**DATA FOR ANALYSIS**:
--- START ---

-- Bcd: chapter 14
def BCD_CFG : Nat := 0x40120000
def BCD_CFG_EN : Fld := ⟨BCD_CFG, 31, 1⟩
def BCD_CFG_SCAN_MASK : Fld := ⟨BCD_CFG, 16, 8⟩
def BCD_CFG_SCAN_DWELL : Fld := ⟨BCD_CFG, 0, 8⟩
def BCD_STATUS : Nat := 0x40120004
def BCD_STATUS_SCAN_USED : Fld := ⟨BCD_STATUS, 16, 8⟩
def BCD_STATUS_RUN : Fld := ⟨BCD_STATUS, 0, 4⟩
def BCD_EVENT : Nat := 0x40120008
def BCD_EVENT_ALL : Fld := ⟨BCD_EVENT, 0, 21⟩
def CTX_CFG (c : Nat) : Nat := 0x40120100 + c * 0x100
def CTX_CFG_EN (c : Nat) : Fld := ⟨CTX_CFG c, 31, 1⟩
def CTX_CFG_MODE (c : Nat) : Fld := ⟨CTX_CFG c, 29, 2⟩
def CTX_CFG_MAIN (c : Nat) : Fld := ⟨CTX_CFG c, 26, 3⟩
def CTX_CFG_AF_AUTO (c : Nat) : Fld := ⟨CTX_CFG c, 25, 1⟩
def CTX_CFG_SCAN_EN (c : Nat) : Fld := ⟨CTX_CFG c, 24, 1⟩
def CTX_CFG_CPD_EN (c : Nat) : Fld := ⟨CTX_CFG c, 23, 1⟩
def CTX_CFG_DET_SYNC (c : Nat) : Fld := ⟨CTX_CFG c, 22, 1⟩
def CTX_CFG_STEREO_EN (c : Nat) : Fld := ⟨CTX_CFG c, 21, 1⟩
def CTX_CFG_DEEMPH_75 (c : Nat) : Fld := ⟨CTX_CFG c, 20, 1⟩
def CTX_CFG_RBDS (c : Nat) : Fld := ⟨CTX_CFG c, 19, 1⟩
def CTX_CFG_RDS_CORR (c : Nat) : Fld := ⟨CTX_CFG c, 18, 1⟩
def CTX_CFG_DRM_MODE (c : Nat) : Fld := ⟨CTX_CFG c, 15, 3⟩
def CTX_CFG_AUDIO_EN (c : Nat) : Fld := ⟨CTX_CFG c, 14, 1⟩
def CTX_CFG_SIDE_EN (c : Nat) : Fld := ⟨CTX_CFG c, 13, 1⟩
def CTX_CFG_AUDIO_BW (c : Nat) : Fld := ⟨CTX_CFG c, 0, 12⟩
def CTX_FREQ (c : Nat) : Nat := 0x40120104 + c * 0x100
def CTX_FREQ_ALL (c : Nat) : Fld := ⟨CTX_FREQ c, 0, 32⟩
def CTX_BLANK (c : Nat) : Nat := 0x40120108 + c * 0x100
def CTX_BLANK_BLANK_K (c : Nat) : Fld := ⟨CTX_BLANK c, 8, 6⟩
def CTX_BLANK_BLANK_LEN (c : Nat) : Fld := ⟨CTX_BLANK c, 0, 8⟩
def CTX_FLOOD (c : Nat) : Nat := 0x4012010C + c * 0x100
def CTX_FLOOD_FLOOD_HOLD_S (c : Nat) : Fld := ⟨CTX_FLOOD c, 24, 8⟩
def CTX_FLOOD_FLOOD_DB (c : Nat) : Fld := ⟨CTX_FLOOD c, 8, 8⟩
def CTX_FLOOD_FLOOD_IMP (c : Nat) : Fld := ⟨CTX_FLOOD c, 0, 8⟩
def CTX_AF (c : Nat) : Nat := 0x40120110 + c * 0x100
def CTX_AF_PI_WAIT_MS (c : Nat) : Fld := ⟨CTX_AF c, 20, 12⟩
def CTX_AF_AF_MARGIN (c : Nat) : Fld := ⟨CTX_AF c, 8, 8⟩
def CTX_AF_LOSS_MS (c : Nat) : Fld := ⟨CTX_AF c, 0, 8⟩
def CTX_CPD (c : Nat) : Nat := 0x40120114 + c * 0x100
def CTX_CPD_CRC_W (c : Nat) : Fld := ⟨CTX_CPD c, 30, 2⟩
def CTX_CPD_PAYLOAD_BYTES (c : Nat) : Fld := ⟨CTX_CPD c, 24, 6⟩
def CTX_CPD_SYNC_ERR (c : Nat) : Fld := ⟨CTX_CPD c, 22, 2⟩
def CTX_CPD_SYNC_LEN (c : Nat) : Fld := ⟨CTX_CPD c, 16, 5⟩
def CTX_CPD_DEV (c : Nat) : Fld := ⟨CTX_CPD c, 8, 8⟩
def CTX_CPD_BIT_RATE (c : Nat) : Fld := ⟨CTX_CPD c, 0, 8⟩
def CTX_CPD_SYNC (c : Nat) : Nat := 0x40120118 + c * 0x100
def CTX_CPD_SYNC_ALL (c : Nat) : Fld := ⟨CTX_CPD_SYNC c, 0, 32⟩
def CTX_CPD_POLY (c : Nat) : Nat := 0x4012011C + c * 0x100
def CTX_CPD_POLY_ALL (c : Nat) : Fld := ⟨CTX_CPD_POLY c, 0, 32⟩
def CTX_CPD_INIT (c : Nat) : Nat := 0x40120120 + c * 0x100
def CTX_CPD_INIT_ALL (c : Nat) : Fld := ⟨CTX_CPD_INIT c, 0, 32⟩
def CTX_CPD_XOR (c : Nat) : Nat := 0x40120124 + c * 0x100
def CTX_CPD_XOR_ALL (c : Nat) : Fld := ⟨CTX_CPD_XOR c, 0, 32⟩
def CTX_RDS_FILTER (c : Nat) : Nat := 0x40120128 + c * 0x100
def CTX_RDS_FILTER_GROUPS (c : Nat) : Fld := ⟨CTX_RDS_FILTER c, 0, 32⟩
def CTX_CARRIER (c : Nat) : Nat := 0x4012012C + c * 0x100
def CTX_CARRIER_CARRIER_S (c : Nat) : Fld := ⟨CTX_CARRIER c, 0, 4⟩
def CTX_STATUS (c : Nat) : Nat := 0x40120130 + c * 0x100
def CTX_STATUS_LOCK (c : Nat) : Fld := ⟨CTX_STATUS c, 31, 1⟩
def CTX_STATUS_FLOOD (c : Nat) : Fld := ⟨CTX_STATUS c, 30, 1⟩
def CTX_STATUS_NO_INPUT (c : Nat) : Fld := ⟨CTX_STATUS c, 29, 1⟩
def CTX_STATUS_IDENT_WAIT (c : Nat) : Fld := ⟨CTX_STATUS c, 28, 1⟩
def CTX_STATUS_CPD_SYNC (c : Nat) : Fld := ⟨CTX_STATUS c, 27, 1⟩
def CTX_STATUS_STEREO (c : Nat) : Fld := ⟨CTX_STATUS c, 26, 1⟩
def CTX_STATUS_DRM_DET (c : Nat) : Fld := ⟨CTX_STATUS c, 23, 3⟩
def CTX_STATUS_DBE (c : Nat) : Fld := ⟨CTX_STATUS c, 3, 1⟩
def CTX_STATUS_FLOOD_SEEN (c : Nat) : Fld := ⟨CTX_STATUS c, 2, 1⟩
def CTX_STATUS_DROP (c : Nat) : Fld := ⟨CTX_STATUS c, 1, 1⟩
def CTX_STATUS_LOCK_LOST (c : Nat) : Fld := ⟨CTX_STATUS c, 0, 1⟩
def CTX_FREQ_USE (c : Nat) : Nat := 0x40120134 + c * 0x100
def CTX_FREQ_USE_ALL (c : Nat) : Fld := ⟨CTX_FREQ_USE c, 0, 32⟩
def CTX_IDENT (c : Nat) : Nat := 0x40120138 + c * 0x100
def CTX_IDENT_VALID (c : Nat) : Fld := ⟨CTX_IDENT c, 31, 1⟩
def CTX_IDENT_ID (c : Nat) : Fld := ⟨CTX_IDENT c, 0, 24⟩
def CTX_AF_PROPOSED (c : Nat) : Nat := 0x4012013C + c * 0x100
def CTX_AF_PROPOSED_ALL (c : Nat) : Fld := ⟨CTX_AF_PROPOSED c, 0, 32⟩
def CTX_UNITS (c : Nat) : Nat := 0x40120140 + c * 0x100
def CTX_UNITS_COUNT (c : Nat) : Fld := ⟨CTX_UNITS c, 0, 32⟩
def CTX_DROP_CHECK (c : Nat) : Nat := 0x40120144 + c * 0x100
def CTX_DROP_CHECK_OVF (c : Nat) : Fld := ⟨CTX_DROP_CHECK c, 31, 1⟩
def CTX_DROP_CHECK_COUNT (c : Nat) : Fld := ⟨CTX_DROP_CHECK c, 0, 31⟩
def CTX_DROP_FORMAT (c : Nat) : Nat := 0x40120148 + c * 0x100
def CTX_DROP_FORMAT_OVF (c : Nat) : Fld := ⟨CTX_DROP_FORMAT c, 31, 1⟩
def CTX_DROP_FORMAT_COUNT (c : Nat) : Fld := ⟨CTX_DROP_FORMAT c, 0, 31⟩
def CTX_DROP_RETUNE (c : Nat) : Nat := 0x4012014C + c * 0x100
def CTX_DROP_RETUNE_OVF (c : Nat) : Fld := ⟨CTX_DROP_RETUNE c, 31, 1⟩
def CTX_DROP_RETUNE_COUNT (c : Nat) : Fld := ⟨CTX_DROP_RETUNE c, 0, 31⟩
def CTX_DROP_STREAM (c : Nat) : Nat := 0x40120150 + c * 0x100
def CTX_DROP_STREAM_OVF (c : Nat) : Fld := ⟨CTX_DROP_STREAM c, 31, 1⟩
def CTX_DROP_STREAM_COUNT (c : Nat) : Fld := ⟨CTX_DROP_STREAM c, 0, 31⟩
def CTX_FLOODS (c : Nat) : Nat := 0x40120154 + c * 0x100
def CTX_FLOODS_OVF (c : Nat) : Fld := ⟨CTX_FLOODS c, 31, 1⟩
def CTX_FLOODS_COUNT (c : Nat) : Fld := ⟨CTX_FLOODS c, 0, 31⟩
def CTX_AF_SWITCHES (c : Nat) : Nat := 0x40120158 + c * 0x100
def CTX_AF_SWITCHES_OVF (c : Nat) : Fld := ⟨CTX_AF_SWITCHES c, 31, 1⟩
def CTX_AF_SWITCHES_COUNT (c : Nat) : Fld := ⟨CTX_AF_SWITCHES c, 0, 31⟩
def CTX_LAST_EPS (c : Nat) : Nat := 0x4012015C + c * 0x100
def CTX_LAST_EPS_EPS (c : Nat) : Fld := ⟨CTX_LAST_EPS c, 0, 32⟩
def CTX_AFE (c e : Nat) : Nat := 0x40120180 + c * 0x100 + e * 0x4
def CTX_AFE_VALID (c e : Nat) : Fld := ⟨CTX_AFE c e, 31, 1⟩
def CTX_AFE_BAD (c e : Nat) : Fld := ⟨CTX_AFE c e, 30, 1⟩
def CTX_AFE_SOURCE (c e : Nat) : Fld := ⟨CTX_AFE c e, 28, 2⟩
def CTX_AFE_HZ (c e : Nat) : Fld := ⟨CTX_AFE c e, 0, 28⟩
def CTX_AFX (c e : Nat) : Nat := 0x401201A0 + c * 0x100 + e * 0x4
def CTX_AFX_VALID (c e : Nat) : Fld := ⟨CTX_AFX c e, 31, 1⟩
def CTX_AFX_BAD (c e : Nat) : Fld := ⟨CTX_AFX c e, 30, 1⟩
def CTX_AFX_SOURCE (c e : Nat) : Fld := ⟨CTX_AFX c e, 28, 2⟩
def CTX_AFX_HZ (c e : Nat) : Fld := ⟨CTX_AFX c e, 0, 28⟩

--- END ---

**AIM OF THE TASK**: Output exactly the lines of the records from the first through the one bearing "def CTX_CFG (c", both ends included.

**REPLY**:
-- Bcd: chapter 14
def BCD_CFG : Nat := 0x40120000
def BCD_CFG_EN : Fld := ⟨BCD_CFG, 31, 1⟩
def BCD_CFG_SCAN_MASK : Fld := ⟨BCD_CFG, 16, 8⟩
def BCD_CFG_SCAN_DWELL : Fld := ⟨BCD_CFG, 0, 8⟩
def BCD_STATUS : Nat := 0x40120004
def BCD_STATUS_SCAN_USED : Fld := ⟨BCD_STATUS, 16, 8⟩
def BCD_STATUS_RUN : Fld := ⟨BCD_STATUS, 0, 4⟩
def BCD_EVENT : Nat := 0x40120008
def BCD_EVENT_ALL : Fld := ⟨BCD_EVENT, 0, 21⟩
def CTX_CFG (c : Nat) : Nat := 0x40120100 + c * 0x100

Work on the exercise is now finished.